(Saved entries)
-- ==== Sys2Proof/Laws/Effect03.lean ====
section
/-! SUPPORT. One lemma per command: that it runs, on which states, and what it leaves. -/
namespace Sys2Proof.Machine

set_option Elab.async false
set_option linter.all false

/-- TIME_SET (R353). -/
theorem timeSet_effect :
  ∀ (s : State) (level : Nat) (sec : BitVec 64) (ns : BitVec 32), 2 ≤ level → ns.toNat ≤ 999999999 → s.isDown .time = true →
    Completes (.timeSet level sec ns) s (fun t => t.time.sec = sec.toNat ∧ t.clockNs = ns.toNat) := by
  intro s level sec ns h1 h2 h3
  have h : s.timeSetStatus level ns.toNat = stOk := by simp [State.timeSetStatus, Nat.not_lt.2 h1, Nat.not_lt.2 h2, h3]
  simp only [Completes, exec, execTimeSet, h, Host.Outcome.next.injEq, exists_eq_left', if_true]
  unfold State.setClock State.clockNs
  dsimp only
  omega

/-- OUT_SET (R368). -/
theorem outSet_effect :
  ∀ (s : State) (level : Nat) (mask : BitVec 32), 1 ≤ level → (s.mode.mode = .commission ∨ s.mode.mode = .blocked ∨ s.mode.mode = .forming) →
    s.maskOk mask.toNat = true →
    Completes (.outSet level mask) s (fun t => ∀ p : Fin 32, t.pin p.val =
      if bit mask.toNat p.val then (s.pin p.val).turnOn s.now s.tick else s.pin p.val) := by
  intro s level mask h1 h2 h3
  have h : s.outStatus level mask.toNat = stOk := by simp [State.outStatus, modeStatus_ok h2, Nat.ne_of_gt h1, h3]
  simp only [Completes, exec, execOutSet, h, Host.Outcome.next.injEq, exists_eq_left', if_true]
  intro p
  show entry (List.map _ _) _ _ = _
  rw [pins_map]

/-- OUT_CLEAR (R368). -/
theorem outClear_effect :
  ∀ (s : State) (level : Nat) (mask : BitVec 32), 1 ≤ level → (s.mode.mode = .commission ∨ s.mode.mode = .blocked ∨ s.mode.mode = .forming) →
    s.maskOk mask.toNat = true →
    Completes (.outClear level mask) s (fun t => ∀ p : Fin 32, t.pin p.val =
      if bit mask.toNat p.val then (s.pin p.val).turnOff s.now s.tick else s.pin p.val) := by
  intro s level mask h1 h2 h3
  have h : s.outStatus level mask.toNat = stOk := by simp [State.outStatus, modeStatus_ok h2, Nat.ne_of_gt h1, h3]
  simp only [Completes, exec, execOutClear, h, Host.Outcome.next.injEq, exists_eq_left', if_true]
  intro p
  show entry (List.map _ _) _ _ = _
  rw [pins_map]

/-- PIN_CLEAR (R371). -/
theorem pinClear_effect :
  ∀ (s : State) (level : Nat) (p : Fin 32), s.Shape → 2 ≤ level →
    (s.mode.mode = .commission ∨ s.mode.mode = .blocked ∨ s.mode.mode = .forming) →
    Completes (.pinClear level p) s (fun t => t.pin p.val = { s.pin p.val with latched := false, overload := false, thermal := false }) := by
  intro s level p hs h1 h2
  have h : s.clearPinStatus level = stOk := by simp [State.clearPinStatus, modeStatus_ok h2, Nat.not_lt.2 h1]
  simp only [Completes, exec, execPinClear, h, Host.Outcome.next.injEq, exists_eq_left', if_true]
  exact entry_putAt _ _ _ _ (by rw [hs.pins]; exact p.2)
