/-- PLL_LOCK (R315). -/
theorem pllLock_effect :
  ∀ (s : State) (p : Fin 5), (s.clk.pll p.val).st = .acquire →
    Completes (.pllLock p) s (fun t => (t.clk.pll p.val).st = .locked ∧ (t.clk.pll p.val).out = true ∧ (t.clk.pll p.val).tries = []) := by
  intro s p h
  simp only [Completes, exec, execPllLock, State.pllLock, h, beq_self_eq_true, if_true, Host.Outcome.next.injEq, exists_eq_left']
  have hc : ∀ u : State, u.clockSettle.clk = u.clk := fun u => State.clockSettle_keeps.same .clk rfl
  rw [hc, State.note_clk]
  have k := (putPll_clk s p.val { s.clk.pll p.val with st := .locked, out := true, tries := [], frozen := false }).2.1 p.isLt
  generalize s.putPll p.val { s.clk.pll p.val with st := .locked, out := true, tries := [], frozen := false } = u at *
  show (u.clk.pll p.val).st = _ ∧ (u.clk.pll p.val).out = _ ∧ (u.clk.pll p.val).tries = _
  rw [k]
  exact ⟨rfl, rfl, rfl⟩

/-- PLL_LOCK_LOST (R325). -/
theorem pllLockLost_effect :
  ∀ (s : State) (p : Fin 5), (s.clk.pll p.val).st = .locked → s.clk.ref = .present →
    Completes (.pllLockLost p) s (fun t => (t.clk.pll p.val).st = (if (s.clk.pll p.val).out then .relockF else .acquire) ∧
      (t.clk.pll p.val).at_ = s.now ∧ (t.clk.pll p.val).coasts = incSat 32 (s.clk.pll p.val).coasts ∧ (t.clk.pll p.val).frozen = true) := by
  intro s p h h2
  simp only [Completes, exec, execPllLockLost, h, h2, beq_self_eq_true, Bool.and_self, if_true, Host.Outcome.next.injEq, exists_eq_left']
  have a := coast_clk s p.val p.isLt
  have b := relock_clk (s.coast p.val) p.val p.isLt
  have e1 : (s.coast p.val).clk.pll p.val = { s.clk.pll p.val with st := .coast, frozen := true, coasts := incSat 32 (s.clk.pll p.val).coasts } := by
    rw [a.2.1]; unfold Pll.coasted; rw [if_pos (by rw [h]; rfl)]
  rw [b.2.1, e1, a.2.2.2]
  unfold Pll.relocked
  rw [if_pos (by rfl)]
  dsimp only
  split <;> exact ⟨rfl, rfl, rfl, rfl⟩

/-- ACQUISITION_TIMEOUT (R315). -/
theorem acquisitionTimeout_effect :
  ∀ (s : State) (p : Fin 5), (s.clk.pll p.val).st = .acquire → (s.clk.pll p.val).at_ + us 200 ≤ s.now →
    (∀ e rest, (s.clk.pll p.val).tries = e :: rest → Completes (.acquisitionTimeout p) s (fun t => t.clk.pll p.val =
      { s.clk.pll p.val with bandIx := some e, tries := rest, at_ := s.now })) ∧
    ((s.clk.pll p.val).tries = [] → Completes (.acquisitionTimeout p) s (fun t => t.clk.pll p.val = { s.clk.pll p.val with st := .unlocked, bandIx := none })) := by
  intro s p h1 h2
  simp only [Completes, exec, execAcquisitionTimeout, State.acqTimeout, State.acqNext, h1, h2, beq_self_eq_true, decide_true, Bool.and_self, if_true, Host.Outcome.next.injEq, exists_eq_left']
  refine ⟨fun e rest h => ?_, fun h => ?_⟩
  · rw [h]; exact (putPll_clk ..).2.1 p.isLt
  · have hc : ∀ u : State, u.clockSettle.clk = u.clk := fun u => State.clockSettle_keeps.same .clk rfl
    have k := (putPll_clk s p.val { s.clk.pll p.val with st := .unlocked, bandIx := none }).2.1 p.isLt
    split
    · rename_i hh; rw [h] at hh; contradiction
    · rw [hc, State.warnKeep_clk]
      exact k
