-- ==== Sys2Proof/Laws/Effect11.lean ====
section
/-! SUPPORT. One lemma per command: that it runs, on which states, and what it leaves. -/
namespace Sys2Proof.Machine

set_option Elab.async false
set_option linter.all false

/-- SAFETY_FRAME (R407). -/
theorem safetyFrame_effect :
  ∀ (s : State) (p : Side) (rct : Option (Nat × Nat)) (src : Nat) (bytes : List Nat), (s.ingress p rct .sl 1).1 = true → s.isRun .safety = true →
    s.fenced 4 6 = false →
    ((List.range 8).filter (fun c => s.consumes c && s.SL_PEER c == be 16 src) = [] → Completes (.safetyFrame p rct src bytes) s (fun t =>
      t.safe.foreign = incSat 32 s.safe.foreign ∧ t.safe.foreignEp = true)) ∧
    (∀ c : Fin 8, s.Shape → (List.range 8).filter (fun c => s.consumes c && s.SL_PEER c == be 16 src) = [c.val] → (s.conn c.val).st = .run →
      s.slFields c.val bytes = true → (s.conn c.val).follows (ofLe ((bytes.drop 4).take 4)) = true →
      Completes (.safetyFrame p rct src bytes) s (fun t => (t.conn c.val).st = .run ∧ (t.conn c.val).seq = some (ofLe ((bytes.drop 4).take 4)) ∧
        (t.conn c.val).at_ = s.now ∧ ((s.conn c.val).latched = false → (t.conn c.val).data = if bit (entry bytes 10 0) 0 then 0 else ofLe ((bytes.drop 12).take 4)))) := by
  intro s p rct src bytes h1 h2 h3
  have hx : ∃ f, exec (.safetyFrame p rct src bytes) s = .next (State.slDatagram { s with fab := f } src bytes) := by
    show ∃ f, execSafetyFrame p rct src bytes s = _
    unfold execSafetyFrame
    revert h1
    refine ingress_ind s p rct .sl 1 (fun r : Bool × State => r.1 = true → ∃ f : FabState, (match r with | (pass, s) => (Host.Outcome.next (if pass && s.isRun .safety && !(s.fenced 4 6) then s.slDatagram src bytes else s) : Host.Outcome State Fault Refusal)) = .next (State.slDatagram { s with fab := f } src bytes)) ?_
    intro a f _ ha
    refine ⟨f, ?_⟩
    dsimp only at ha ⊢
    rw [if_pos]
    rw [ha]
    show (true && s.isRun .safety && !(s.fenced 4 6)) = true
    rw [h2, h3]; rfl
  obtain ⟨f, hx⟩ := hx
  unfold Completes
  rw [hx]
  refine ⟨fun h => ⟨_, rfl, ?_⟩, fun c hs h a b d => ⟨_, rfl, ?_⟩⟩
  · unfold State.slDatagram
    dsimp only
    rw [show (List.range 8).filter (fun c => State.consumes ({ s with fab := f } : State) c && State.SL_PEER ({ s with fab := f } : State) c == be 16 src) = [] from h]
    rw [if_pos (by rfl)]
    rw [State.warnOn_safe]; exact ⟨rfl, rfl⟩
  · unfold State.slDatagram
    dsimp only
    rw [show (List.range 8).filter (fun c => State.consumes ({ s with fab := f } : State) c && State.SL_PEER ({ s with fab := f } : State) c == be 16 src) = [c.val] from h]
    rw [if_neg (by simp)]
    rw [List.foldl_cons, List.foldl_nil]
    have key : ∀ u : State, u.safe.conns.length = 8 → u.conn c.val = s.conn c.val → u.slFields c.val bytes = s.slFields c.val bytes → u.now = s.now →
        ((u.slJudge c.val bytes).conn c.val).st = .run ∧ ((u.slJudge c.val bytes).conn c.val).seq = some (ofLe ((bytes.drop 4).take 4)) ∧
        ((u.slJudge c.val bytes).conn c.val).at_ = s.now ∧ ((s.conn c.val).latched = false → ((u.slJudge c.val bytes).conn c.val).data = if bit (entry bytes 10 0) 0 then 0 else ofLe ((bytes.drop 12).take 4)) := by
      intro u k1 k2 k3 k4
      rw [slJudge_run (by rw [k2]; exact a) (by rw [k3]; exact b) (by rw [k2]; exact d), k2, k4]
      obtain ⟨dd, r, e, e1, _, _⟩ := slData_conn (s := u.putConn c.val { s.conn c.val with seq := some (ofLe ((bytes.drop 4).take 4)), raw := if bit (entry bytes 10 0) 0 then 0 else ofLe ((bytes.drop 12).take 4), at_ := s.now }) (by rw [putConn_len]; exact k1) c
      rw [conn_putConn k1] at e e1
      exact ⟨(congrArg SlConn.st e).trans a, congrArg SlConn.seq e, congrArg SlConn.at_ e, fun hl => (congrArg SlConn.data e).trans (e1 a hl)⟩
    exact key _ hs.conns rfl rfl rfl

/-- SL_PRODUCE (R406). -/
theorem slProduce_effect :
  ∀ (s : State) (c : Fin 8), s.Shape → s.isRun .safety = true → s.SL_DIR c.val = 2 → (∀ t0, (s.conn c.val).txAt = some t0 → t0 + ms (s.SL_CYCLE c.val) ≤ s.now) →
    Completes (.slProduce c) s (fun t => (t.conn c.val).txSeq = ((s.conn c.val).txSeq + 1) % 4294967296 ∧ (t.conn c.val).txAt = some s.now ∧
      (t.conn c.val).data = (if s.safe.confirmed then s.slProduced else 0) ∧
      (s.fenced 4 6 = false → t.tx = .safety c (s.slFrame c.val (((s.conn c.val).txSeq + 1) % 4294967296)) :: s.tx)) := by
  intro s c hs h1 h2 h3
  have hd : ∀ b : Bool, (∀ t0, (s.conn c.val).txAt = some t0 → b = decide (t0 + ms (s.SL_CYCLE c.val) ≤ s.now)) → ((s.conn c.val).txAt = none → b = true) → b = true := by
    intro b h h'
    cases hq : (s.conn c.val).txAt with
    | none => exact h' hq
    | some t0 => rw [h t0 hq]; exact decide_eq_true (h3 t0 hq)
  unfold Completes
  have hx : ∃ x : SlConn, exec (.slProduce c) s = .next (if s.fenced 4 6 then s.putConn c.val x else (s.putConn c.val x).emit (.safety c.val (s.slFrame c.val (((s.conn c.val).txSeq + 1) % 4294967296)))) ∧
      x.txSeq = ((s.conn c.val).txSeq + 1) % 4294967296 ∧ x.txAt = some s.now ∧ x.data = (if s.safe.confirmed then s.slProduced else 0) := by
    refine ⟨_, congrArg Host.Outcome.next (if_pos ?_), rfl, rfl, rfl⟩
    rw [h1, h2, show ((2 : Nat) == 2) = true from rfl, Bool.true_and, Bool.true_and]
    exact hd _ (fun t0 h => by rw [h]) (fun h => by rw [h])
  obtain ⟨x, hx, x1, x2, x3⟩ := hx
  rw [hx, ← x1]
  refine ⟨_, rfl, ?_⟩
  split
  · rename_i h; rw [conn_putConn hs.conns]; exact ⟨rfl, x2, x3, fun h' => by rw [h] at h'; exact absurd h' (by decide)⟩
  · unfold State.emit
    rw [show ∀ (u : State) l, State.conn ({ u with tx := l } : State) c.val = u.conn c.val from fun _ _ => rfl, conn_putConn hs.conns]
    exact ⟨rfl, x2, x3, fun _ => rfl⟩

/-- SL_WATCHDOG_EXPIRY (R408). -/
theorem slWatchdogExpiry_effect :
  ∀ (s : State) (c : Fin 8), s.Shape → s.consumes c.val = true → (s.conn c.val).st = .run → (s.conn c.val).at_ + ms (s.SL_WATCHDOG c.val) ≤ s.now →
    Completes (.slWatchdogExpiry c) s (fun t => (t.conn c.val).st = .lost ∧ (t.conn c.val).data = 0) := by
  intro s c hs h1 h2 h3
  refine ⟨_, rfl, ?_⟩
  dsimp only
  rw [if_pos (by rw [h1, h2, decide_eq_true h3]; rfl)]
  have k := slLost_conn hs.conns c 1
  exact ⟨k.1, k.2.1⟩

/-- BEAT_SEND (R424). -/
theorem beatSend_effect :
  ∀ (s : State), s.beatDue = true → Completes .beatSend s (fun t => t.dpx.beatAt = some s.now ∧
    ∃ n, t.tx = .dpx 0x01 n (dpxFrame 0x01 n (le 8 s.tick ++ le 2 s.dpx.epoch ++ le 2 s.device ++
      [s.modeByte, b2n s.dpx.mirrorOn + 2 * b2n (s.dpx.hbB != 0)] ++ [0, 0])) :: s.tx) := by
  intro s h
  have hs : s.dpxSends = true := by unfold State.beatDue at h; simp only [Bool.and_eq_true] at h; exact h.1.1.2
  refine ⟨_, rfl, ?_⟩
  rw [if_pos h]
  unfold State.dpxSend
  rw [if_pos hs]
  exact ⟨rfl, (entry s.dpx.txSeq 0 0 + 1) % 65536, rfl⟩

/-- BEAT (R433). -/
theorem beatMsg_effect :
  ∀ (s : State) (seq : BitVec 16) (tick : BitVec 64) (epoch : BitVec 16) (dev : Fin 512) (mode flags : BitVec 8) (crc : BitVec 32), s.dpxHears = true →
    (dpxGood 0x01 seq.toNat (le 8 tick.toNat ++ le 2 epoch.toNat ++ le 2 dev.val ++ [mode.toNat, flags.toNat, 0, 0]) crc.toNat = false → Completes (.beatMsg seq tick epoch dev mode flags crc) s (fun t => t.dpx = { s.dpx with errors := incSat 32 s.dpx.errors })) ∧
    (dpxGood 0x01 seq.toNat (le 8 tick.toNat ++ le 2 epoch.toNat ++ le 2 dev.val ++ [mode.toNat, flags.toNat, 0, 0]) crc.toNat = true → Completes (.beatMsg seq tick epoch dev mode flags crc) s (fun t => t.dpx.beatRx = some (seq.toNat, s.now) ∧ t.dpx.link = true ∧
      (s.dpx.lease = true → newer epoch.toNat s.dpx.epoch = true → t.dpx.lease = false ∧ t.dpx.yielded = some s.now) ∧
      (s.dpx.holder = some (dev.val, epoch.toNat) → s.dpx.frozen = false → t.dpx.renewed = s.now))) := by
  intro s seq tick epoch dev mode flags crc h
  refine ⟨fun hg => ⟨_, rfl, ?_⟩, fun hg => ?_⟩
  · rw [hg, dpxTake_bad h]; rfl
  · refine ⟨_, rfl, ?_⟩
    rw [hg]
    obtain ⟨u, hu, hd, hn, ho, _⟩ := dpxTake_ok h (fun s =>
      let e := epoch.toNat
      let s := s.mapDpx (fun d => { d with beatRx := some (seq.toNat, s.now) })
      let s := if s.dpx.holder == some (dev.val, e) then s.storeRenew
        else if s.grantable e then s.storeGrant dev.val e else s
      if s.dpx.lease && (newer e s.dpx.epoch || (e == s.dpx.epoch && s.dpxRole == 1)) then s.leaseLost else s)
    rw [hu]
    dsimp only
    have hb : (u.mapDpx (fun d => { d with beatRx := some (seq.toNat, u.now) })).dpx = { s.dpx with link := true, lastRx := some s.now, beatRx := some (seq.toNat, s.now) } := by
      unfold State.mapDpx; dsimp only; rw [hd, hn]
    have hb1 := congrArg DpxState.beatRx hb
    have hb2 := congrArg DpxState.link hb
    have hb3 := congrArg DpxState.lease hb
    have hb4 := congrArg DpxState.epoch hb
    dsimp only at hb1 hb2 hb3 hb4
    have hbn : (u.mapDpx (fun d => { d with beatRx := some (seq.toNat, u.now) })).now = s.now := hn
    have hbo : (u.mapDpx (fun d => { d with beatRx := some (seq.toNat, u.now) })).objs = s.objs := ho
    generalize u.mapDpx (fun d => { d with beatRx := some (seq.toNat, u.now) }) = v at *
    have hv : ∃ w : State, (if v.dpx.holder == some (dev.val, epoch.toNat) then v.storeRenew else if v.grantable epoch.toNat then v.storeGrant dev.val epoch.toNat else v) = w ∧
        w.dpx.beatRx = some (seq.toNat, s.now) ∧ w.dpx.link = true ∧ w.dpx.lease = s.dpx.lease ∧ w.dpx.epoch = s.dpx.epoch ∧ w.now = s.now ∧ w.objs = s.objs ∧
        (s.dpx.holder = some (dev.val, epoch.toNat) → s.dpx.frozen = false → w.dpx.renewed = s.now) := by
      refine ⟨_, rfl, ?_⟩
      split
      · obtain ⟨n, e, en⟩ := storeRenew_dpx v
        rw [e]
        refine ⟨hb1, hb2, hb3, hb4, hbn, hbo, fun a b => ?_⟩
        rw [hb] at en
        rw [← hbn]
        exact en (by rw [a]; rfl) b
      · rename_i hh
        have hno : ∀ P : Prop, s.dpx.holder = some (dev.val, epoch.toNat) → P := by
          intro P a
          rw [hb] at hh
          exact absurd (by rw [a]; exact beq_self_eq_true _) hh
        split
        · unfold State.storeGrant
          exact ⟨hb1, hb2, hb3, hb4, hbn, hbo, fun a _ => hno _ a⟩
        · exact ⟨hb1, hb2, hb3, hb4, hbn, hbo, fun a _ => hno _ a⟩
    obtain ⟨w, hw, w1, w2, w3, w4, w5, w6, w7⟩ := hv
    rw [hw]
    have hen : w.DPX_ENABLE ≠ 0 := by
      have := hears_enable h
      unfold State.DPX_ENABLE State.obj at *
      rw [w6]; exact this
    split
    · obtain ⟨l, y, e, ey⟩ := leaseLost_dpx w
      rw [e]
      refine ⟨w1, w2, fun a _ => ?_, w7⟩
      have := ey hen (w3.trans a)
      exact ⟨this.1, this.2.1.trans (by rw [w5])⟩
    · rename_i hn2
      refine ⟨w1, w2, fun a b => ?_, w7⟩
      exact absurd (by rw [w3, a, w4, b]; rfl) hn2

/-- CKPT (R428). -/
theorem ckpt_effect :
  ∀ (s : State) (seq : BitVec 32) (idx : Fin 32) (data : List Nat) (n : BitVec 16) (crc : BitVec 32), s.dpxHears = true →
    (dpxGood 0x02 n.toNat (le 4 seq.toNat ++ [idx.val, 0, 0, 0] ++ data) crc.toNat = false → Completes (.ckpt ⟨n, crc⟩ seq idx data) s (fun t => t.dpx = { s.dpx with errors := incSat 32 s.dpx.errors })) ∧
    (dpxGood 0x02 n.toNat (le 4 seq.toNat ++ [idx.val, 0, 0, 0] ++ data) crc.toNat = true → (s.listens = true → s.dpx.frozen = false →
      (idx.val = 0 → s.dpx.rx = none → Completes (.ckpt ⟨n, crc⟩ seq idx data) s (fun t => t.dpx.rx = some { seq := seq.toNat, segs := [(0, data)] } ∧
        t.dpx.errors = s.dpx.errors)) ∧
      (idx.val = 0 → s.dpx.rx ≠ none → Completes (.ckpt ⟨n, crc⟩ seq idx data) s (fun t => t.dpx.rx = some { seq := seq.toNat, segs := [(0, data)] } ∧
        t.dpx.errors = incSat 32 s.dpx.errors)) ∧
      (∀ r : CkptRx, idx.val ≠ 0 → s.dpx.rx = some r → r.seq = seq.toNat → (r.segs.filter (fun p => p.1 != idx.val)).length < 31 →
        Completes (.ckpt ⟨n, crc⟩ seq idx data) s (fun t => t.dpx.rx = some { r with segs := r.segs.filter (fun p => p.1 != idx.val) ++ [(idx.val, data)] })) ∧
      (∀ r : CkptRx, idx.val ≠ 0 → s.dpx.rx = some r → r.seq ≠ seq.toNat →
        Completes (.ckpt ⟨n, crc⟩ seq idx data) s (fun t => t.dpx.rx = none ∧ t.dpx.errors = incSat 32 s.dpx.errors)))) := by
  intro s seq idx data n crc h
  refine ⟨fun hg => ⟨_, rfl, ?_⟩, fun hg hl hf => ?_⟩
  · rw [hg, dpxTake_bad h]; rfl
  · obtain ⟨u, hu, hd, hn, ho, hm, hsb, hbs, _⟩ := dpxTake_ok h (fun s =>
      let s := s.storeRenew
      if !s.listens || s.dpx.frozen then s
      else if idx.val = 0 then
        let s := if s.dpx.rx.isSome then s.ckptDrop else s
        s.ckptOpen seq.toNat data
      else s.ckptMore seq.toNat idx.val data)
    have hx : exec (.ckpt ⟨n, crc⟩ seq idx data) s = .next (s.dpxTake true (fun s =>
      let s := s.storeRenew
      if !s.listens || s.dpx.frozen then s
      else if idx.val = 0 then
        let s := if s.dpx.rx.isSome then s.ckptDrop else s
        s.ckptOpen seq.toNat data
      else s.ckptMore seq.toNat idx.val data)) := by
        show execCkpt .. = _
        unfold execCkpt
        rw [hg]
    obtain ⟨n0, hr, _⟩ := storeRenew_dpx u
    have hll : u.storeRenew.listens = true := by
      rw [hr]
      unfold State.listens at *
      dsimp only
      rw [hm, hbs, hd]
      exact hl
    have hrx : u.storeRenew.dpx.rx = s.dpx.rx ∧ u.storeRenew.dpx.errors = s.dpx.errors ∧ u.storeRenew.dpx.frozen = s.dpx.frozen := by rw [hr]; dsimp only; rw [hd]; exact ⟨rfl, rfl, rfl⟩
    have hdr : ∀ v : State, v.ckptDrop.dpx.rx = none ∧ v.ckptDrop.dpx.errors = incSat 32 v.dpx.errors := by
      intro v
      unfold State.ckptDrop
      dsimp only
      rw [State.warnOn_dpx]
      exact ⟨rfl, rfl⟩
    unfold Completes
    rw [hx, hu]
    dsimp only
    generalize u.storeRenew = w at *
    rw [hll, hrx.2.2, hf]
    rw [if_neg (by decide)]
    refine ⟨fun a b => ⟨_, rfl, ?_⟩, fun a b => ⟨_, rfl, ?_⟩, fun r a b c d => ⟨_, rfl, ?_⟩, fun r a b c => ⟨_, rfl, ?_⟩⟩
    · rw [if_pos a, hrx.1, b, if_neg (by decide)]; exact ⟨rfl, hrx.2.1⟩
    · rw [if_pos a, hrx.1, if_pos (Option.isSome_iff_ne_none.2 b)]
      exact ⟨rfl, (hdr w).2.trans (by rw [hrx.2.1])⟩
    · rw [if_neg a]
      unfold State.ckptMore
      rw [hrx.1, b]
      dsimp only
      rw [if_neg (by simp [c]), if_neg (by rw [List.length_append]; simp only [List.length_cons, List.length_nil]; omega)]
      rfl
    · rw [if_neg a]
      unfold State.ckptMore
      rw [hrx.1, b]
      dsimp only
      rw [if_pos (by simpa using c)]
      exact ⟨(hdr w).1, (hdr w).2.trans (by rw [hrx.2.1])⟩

§ Directions: Return, from the data above, each line in which the string "slFields" appears.

§ Output for this task:
      s.slFields c.val bytes = true → (s.conn c.val).follows (ofLe ((bytes.drop 4).take 4)) = true →
    have key : ∀ u : State, u.safe.conns.length = 8 → u.conn c.val = s.conn c.val → u.slFields c.val bytes = s.slFields c.val bytes → u.now = s.now →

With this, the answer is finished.